Grexit ante portas?
Marktkommentar vom 15.05.2015
Nach der Banken-, Kredit-, und Wirtschaftskrise des Jahres 2008 traten die Eurokrise und eine Diskussion um den möglichen Austritt Griechenlands aus der Europäischen Währungsunion erstmals auf die Bildfläche. Seither ist es ein Dauerthema und Griechenland stand in den vergangenen sechs Jahren bereits einige Dutzend Male unmittelbar vor der Pleite. Letztlich fand man immer in letzter Minute einen Kompromiss bzw. einen Grund europäische Steuergelder an Griechenland bzw. an griechische wie auch französische, italienische und auch deutsche Banken umzuverteilen. Mittlerweile wird die Tatsache, dass es sich bei der sogenannten Griechenland-Rettung von Anbeginn in allererster Linie um weitere Bankenrettungen handelte, um Ausfälle auf Seitens Banken gehaltener griechischer Staatsanleihen zu vermeiden, von niemandem mehr ernsthaft bestritten.
Sicherlich war die griechische Wirtschaft nie auch nur ansatzweise wettbewerbsfähig im Vergleich zu Kern- und Nordeuropa. Darüber hinaus hat die unproduktive Bürokratie Ausmaße angenommen, die ihres Gleichen im gemeinsamen Wirtschaftsraum suchte und bis heute sucht, doch liegt der eigentliche Grund für die aktuelle Misere ganz woanders.
Für ein real praktiziertes Gegenprogramm in Zeiten propagierter Alternativlosigkeit steht zwischenzeitlich Island.
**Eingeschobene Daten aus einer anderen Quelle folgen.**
/-- What a member sends on once a packet of step k has been applied at an offset (R323, R324). -/
def State.collNext (s : State) (a : AxisId) (c : Coll) (src : BitVec 15) (k off n : Nat) : State :=
  let g := s.collG a c
  let i := s.myPos a c
  let S := s.shard a c
  if c.op = 4 then
    let plus := s.collPos a c src == (i + g - 1) % g
    let reach := if plus then plusReach g else g - 1 - plusReach g
    if k < reach then s.sendData a c.id (if plus then (i + 1) % g else (i + g - 1) % g) (k + 1) off off n else s
  else if s.direct a c then
    if c.op = 3 && k == 1 && c.reduced == (g - 1) * S then
      s.over (s.others a c) fun s j => s.sendRange a c.id j 2 (c.dst.toNat + i * S) (c.dst.toNat + i * S) S
    else s
  else
    let last := if c.op = 3 then 2 * (g - 1) else g - 1
    let plus := decide ((off - c.dst.toNat) % max S 1 < s.plusPart a c)
    if k < last then s.sendData a c.id (if plus then (i + 1) % g else (i + g - 1) % g) (k + 1) off off n else s

/-- Is a packet sent from a region still unsettled (R325)? -/
def State.regionBusy (s : State) (a : AxisId) (id off n : Nat) : Bool :=
  s.fabric.src.any fun e => (e.2.out ++ e.2.queue).any fun o =>
    o.item == .coll a id && match o.from_ with
      | some f => decide (f.toNat < off + n ∧ off < f.toNat + (o.pkt.payload.length - 16))
      | none => false

/-- A DATA packet applied and marked delivered; what depends on it goes on. -/
def State.applyData (s : State) (a : AxisId) (id : Nat) (k : Packet) : State :=
  match s.coll? a id with
  | none => s.markDelivered k
  | some c =>
    let off := k.addr.toNat
    let n := k.payload.length - 16
    let step := ldNat k.payload 5 1
    let how := if s.reducing a c step then (if c.red = 0 then CollApply.sum else .red) else .write
    let ((bad, fl), s1) := (s.markDelivered k).applyBlocks c.part off how k.op.toNat c.red (redFmt c.fmt) k.ieee
      (k.payload.drop 16) k.poison (n / 64)
    let s2 := (s1.itemFlags s s.epoch).updAxis a fun x => { x with flags := x.flags.note s.epoch fl }
    let s3 := (if how = .write then s2 else s2.meterMove c.part off n false).meterMove c.part off n true
    let s4 := s3.updColl a id fun c => { c with
      received := c.received + n, reduced := if step = 1 then c.reduced + n else c.reduced, poisoned := c.poisoned || bad }
    match s4.coll? a id with
    | some d => s4.collNext a d k.src step off n
    | none => s4

/-- Held packets of a collective applied where their region is free. -/
def State.applyWaiting (s : State) (a : AxisId) (id : Nat) : State :=
  match s.coll? a id with
  | none => s
  | some c =>
    if c.phase != .data then s
    else
      (s.updColl a id fun c => { c with waitApply := [] }).over c.waitApply fun s e =>
        if s.regionBusy a id e.2.addr.toNat (e.2.payload.length - 16) then
          s.updColl a id fun c => { c with waitApply := c.waitApply ++ [e] }
        else s.applyData a id e.2

/-! ### The join round (R319) -/

/-- The width of a port of the engine's axis. -/
def State.axisWidth (s : State) (a : AxisId) (plus : Bool) : Nat := s.ports[dimPort (axisDim a) plus].width

/-- The narrowest link of a collective's ring that leaves this member, in one direction (R319): a full ring has the port
of that direction; a segment's ring goes out over the links of the segment alone, and back over those of the other
direction (R315). -/
def State.linkWidth (s : State) (a : AxisId) (c : Coll) (plus : Bool) : Nat :=
  let g := s.collG a c
  if g = s.axisSize a then s.axisWidth a plus
  else min (if s.myPos a c + 1 < g then s.axisWidth a true else 255) (if 0 < s.myPos a c then s.axisWidth a false else 255)

/-- A JOIN sent on with the widths seen so far. -/
def State.sendJoin (s : State) (a : AxisId) (c : Coll) (plus : Bool) (origin : Nat) (digest : W32) (wp wm : Nat) : State :=
  let g := s.collG a c
  let to_ := if plus then (s.myPos a c + 1) % g else (s.myPos a c + g - 1) % g
  let s1 := s.updColl a c.id fun c => { c with unsettled := c.unsettled + 1 }
  s1.inject (s1.collPacket a c to_ 1 origin digest (min wp (s.linkWidth a c true)) (min wm (s.linkWidth a c false)) 0 [] 0 false)
    (.coll a c.id) none
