-- ==== Sys2Proof/Machine/SluiceOps.lean ====
section
/-! DEFINITION. Sluices (14 R332 to R351): routes and gates, TOKEN packets, admission, ENDs and arrival, returns, the
combine, records and counts, and what ends a layer. After each event `sluicePass` brings every layer forward. -/

namespace Sys2Proof.Machine

/-! ### Layers of a Sluice -/

def State.slayer? (s : State) (n : SluiceId) (id : Nat) : Option Layer := s.sluices[n].layers.find? fun l => l.id == id

def State.updLayer (s : State) (n : SluiceId) (id : Nat) (f : Layer → Layer) : State :=
  s.updSluice n fun x => { x with layers := x.layers.map fun l => if l.id = id then f l else l }

/-- The open layer of a partition with an identifier. -/
def State.layerOf (s : State) (n : SluiceId) (p : PartId) (layerId : W32) : Option Layer :=
  s.sluices[n].layers.find? fun l => l.part == p && l.layerId == layerId

def Layer.updRoute (l : Layer) (i : Nat) (f : Route → Route) : Layer :=
  { l with routes := l.routes.map fun r => if r.token * l.k + r.slot = i then f r else r }

/-- The index of a route (R332). -/
def Layer.index (l : Layer) (r : Route) : Nat := r.token * l.k + r.slot

/-- The phase code of SLC_LAYERi. -/
def Layer.phase (l : Layer) : Nat :=
  if l.destDone then 5 else if l.returned then 4 else if l.arrived then 3 else if l.formed then 2 else 1

/-! ### The expert axis (R333) -/

def State.expertAxis (s : State) : Option (Fin 3) := (allFin 3).find? fun d => s.image.fabric.roles[d] == 3

def State.expertSize (s : State) : Nat :=
  match s.expertAxis with
  | some d => s.image.fabric.dims[d]
  | none => 1

/-- The expert-axis coordinate of a chip. -/
def State.expertCoord (s : State) (chip : BitVec 15) : Nat :=
  match s.expertAxis with
  | some d => coord chip d
  | none => 0

/-- The chip with this chip's other coordinates and a coordinate on the expert axis. -/
def State.expertChip (s : State) (x : Nat) : BitVec 15 :=
  let c (d : Fin 3) : Nat := if s.expertAxis = some d then x else coord s.chip d
  BitVec.ofNat 15 (c 0 * 1024 + c 1 * 32 + c 2)

/-! ### Placement entries -/

def peValid (w : W32) : Bool := bit w 31
def peCoord (w : W32) : Nat := bits w 24 5
def peSluice (w : W32) : Nat := bits w 16 2
def peLocal (w : W32) : Nat := bits w 0 8
def peReserved (w : W32) : Bool := bits w 29 2 == 0 && bits w 18 6 == 0 && bits w 8 8 == 0

def Sluice.entry (x : Sluice) (e : Nat) : W32 := if e < x.tableCount then Sparse.getD x.table e 0 else 0

/-- Every Sluice that a placement table names, by coordinate and index. -/
def Sluice.named (x : Sluice) : List (Nat × Nat) :=
  ((x.table.filter fun e => peValid e.2).map fun e => (peCoord e.2, peSluice e.2)).eraseDups

/-! ### Gates (R339) -/

def posInf32 : W32 := 0x7F800000
def negInf32 : W32 := 0xFF800000

/-- A finite value with 704 fraction bits. -/
def gateFix (v : W32) : Int :=
  match dec32 v.toNat with
  | .num s m e => if s then -(fuFix m e : Int) else fuFix m e
  | _ => 0

/-- The weight of a value in the sum of its token's gates, with 704 fraction bits: exp(v − v_0), or σ(v) in mode 2. -/
def gateWeight (mode : Nat) (vs : List W32) (v : W32) : Nat :=
  if v = negInf32 then 0
  else if mode = 0 then
    let top := (vs.filter (· != negInf32)).foldl (fun a x => max a (gateFix x)) (gateFix v)
    fuExpNeg (top - gateFix v).toNat
  else if v = posInf32 then fuOne
  else fuSigm (decide (gateFix v < 0)) (gateFix v).natAbs

/-- The gate of one slot among the values of its token's routes: one of the codes within 4 ulp of the exact quotient,
which of them the manual does not say. Where every σ lies below the least normal the two sentences of R339, a zero sum
and the exact value, differ: a free pattern (log 9). -/
def gateOf (mode : Nat) (vs : List W32) (j : Nat) : W32 :=
  let v := vs.getD j 0
  if mode = 1 then v
  else if v = negInf32 then 0
  else if mode = 0 && vs.contains posInf32 then
    let m := (vs.filter (· == posInf32)).length
    if v = posInf32 then
      BitVec.ofNat 32 (choose32 (if [1, 2, 4, 8].contains m then 0 else 4) 1 m (Config.sluiceGate mode vs j).toNat)
    else 0
  else
    let sum := (vs.map (gateWeight mode vs)).foldl (· + ·) 0
    let pick := Config.sluiceGate mode vs j
    if sum < fuOne >>> 126 then pick else BitVec.ofNat 32 (choose32 4 (gateWeight mode vs v) sum pick.toNat)
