-- ==== Sys2Proof/Machine/Fence.lean ====
section
/-! DEFINITION. The family of fabric manager commands (12 R311; 17 R402 to R409): CONTROL packets and their replies,
fences, readmission, epoch marks, and the routing table. -/

namespace Sys2Proof.Machine

/-- A CONTROL packet that arrives again: its reply, once there is one, is sent again (R302; log 21). -/
def State.replyAgain (s : State) (k : Packet) : State :=
  let id : W32 := BitVec.ofNat 32 (ldNat k.payload 4 4)
  match s.fabric.replied.find? fun e => e.1 == k.src && e.2.1 == id with
  | some e => s.sendReply k.src e.2.2
  | none => s

/-- A psn of a stream marked delivered, with no partition to charge. -/
def State.markControl (s : State) (k : Packet) : State :=
  s.putDst (pktStream k) ((s.dstStream (pktStream k)).deliver k.psn)

/-- CONTROL_PACKET (R311). One whose source is no gateway is discarded and counted in STW_REFUSAL_COUNT. -/
def execControlPacket (n : PortId) (k : Packet) (trailer : W64) (s : State) : Out :=
  .next <|
    if s.mine n k && k.kind == 0x09 then
      if !s.isGateway k.src && pktTrailer k == trailer then (s.noteTc12 k).takeControl k.src k.payload
      else if (s.dstStream (pktStream k)).has k.psn && !s.isFenced k.src then (s.noteTc12 k).replyAgain k
      else
        let (ok, s1) := s.arrive n k trailer fun _ => none
        if ok then (s1.markControl k).takeControl k.src k.payload else s1
    else s

/-- CONTROL_REPLY (R291, R311). -/
def execControlReply (n : PortId) (k : Packet) (trailer : W64) (s : State) : Out :=
  .next <|
    let (ok, s1) := s.arriveLoose n k trailer 0x0A
    if ok then s1.takeReply k.src k.payload else s1

/-- FM_CONTROL_SEND (R311). -/
def execFmControlSend (s : State) : Out := .next (s.atReg injOffset (·.fmSend))

/-- FM_INJECT_FENCE (R402). -/
def execFmInjectFence (s : State) : Out := .next (s.atReg injOffset fun s => s.fmInject false (s.owner injOffset))

/-- FM_INJECT_EPOCH_MARK (R408). -/
def execFmInjectEpochMark (s : State) : Out :=
  .next (s.atReg injOffset fun s => s.fmInject true (s.owner injOffset))

/-- A flooded packet that arrives on a port whose link is up: true where its trailer holds (R290). -/
def State.arriveFlood (s : State) (n : PortId) (k : Packet) (trailer : W64) : Bool × State :=
  let s1 := s.noteTc12 k
  if pktTrailer k != trailer then (false, (s1.countE2e n).nakTo k 0x00) else (true, s1)

/-- FENCE (R402 to R404): taken, passed on and answered; it is applied at rank 1 of its control epoch (R103). -/
def execFence (n : PortId) (k : Packet) (trailer : W64) (s : State) : Out :=
  .next <|
    if s.ports[n].state != .down && k.kind == 0x0B && ldNat k.payload 0 1 != 2 then
      let (ok, s1) := s.arriveFlood n k trailer
      if ok then s1.takeFence (some n) k else s1
    else s

/-- READMIT (R402, R405): a FENCE packet with action 2. -/
def execReadmit (n : PortId) (k : Packet) (trailer : W64) (s : State) : Out :=
  .next <|
    if s.ports[n].state != .down && k.kind == 0x0B && ldNat k.payload 0 1 == 2 then
      let (ok, s1) := s.arriveFlood n k trailer
      if ok then s1.takeFence (some n) k else s1
    else s

/-- READMIT_APPLY (R405): 2 ms after the fence. -/
def execReadmitApply (chip : BitVec 15) (atNs : Nat) (s : State) : Out :=
  .next <|
    let s1 := s.advanceTo atNs
    if (s1.fabric.readmits.any fun e => e.1 == chip) && s1.readmitDue chip then s1.readmitNow chip else s1

/-- EPOCH_MARK (R408). -/
def execEpochMark (n : PortId) (k : Packet) (trailer : W64) (s : State) : Out :=
  .next <|
    if s.ports[n].state == .admitted && k.kind == 0x0C then
      let (ok, s1) := s.arriveFlood n k trailer
      if ok then s1.takeMark (some n) k else s1
    else s

/-- ROUTING_TABLE_WRITE (R299, R409). -/
def execRoutingTableWrite (epoch : Bool) (chip : BitVec 15) (mask : Byte) (s : State) : Out :=
  .next (s.atReg (routeOffset epoch chip.toNat) fun s =>
    s.routeWrite epoch [(chip.toNat, mask)] (s.owner (routeOffset epoch chip.toNat)))

/-- OLD_LOCKED_CLEAR (R409): 1 ms after the switch, with no packet of the old epoch left. -/
def execOldLockedClear (atNs : Nat) (s : State) : Out :=
  .next <|
    let s1 := s.advanceTo atNs
    if s1.routeLocked then s1 else s1.updFabric fun f => { f with oldLocked := false }

end Sys2Proof.Machine
end

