-- ==== Sys2Proof/Machine/Idle.lean ====
section
/-! DEFINITION. What the block does when no command waits (log 1). -/

namespace Sys2Proof.Machine

/-- One tick of STW_TIME, 10 ns (R33), while the always-on domain runs. -/
def State.idle (s : State) : State := s.advanceTo (s.timeNs + 10)

end Sys2Proof.Machine
end

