-- ==== Sys2Proof/Certificates/Slice0/Obligations.lean ====
section
/-! DEFINITION. What is claimed of the machine: obligations for the provers. Each cites the rules it formalises; a clause
that rests on a choice of the model names the log entry. -/

section

open Sys2Proof Sys2Proof.Machine Host

/-- A step takes the command at the front of the queue and runs it on the state with the rest of the queue (95). The
queue is the model's own (log entry 4). -/
def Obligations.StepRunsFrontCommand : Prop :=
  ∀ (c : Instr) (rest : List Instr) (s : State),
    step { s with pending := c :: rest } = exec c { s with pending := rest }

/-- After reset the invariant holds, no partition holds anything, no rail is on and no command waits (01 R18; 03 R61,
R63). That reset is the state with P54V absent is the model's choice (log entry 11). -/
def Obligations.ResetIsSoundAndEmpty : Prop :=
  Sound State.reset ∧ AllEmpty State.reset ∧ RailsOff State.reset ∧ Quiet State.reset ∧ State.reset.xfers = [] ∧
    State.reset.programs = [] ∧ State.reset.pending = []

/-- Every step answers a state, takes exactly one command from the queue, and time never runs back while P54V lasts
(95; 02 R33). On an empty queue the block idles for one tick of 10 ns where its always-on domain runs (the model's
choice, log entry 1): besides the time, only time spent (residencies, running time, hours of operation) may differ. -/
def Obligations.EveryStepAnswersAndTimeGoesOn : Prop :=
  ∀ s : State, ∃ t, step s = .next t ∧ t.pending = s.pending.tail ∧
    (s.pending.head? ≠ some .p54vWithinRange → s.timeNs ≤ t.timeNs) ∧
    (s.pending = [] → t.timeNs = (if s.power.alwaysOn then s.timeNs + 10 else s.timeNs) ∧
      (∀ p : PartId, { t.parts[p] with meter := s.parts[p].meter, lull := s.parts[p].lull } = s.parts[p]) ∧
      { t.almanac with opNs := s.almanac.opNs } = s.almanac ∧
      { t with timeNs := s.timeNs, parts := s.parts, almanac := s.almanac } = s)

/-- No command unburns a fuse: the fuse map stands, the minimum svn never falls, and no owner key slot goes back (00
R1; 03 R60, R61). -/
def Obligations.EveryStepOnlyBurnsFuses : Prop :=
  ∀ s t : State, step s = .next t → FusesBurn s.fuses t.fuses

/-- Every step keeps a key slot that can serve, and the image slot in its canonical form (03 R61, R69). -/
def Obligations.EveryStepKeepsTheInvariant : Prop :=
  ∀ s t : State, Sound s → step s = .next t → Sound t

/-- P54V, PWR_EN and the rails switch the domains: always-on first, rails on PWR_EN, VERIFY with the rails up (01
R16, R18, R20, R21; 03 R63; 18 R428). P54V_WITHIN_RANGE starts the always-on domain at STW_TIME 0 and counts a power
cycle (after a collapse only the supply is back, log 15). PWR_EN_RISE switches every rail on where the device is not
halted, at the governor's floor (log 15), and holds the PCIe link in Detect for 100 ms. -/
def Obligations.SupplyAndPowerEnableSwitchTheDomains : Prop :=
  (∀ s : State, s.power.alwaysOn = false →
    exec .p54vWithinRange s = .next { s with
      timeNs := 0
      power := { s.power with alwaysOn := true, supply := .inRange }
      almanac := { s.almanac with cycles := s.almanac.cycles + 1 } }) ∧
  (∀ s : State, s.power.alwaysOn = true →
    exec .p54vWithinRange s = .next { s with power := { s.power with supply := .inRange } }) ∧
  (∀ (s : State) (x : Straps), s.power.alwaysOn = true → s.power.strapsSampled = false →
    exec (.stewardRomResetExit x) s = .next { s with
      power := { s.power with straps := x, strapsSampled := true }
      boot := { s.boot with bareCause := if s.power.pwrEn then s.boot.bareCause else 5 } }) ∧
  (∀ (s : State) (at_ : Nat), s.power.alwaysOn = true → s.power.pwrEn = false → s.ctl.halted = false →
    let s1 := s.advanceTo at_
    exec (.pwrEnRise at_) s = .next { s1 with
      power := { s1.power with
        pwrEn := true, pwrEnAt := s1.timeNs, railFields := Vector.replicate 4 true, railWells := true
        railCistern := true, railOptics := true, govAt := s1.timeNs, commonMv := 650 }
      link := { s1.link with detectUntil := s1.timeNs + 100000000 } }) ∧
  (∀ s : State, s.power.pwrEn = true → s.power.railWells = true → s.boot.railsUp = false → s.heldBare = false →
    ∃ t, exec .railsInRegulation s = .next t ∧ t.boot.railsUp = true ∧
      (fuseMapOk s.fuses.map = false → t.boot.state = .bare ∧ t.boot.bareCause = 4 ∧ t.power.modFault = true) ∧
      (fuseMapOk s.fuses.map = true →
        ((s.power.straps.bootBare = true ∧ s.loader.endedSinceStraps = false) →
          t.boot.state = .bare ∧ t.boot.bareCause = 1) ∧
        ((s.power.straps.bootBare = false ∨ s.loader.endedSinceStraps = true) →
          (s.loader.slotValid = false → t.boot.state = .bare ∧ t.boot.bareCause = 2) ∧
          (s.loader.slotValid = true → t.boot.state = .verify))) ∧
      { t with boot := s.boot, link := s.link, loader := s.loader, power := s.power, almanac := s.almanac } = s)

/-- PWR_EN low, loss of P54V, an input collapse and a thermal trip take the rails off and leave every partition EMPTY
(01 R18, R21, R26; 17 R389, R410; 04 R101). -/
def Obligations.RemovedPowerEmptiesTheDevice : Prop :=
  (∀ s : State, s.power.pwrEn = true →
    ∃ t, exec .pwrEnFall s = .next t ∧ RailsOff t ∧ AllEmpty t ∧ t.power.pwrEn = false ∧
      t.power.alwaysOn = s.power.alwaysOn ∧ t.boot.state = .bare ∧ t.boot.bareCause = 5 ∧ t.boot.railsUp = false ∧
      (∀ f : FieldId, t.fields[f] = { failed := t.fields[f].failed }) ∧
      t.ctl.recordedGen = s.ctl.recordedGen ∧ t.fuses = s.fuses ∧ t.timeNs = s.timeNs ∧
      t.loader.slot = s.loader.slot ∧ t.loader.slotValid = s.loader.slotValid ∧ t.pending = s.pending) ∧
  (∀ s : State, ∃ t, exec .lossOfP54v s = .next t ∧ RailsOff t ∧ AllEmpty t ∧ t.power.alwaysOn = false ∧
    t.power.strapsSampled = false ∧ t.ctl.recordedGen = [] ∧ t.fuses = s.fuses ∧ t.loader.slot = s.loader.slot ∧
    t.loader.slotValid = s.loader.slotValid ∧ t.almanac.slots = s.almanac.slots ∧ t.pending = s.pending) ∧
  (∀ (s : State) (mv : W16), s.power.alwaysOn = true → 38000 ≤ mv.toNat → mv.toNat < 42000 → s.power.supply ≠ .collapsed →
    ∃ t, exec (.inputCollapse mv) s = .next t ∧ RailsOff t ∧ AllEmpty t ∧ t.power.supply = .collapsed ∧
      t.power.undervoltage = true ∧ t.power.modFault = true ∧ t.ctl.halted = true ∧ t.ctl.faultSource = 0x0B ∧
      t.ctl.incident = s.ctl.incident + 1 ∧ t.ctl.recordedGen = s.ctl.recordedGen ∧ t.fuses = s.fuses ∧
      t.timeNs = s.timeNs ∧ t.pending = s.pending) ∧
  (∀ (s : State) (x : Sensor) (c : Byte), s.power.alwaysOn = true → s.power.thermTrip = false → tripC x ≤ c.toInt →
    ∃ t, exec (.thermalTrip x c) s = .next t ∧ RailsOff t ∧ AllEmpty t ∧ t.power.thermTrip = true ∧
      t.power.modFault = true ∧ t.ctl.halted = true ∧ t.ctl.faultSource = 0x0A ∧ t.ctl.incident = s.ctl.incident + 1 ∧
      t.ctl.recordedGen = s.ctl.recordedGen ∧ t.fuses = s.fuses ∧ t.timeNs = s.timeNs ∧ t.pending = s.pending)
Während sich im gleichen Zeitraum die mit insolventen Banken konfrontierte isländische Regierung weigerte, die Verluste der Banken zu übernehmen – Island wächst mittlerweile übrigens wieder – bestand zwischen den seither verantwortlichen Regierungen Griechenlands wie auch der nordeuropäischen Staaten von Anbeginn Konsens, die von Banken gehaltenen Schulden und nicht-einbringbaren Forderungen zu übernehmen und fortan auf dem Rücken der Steuerzahler zu sozialisieren.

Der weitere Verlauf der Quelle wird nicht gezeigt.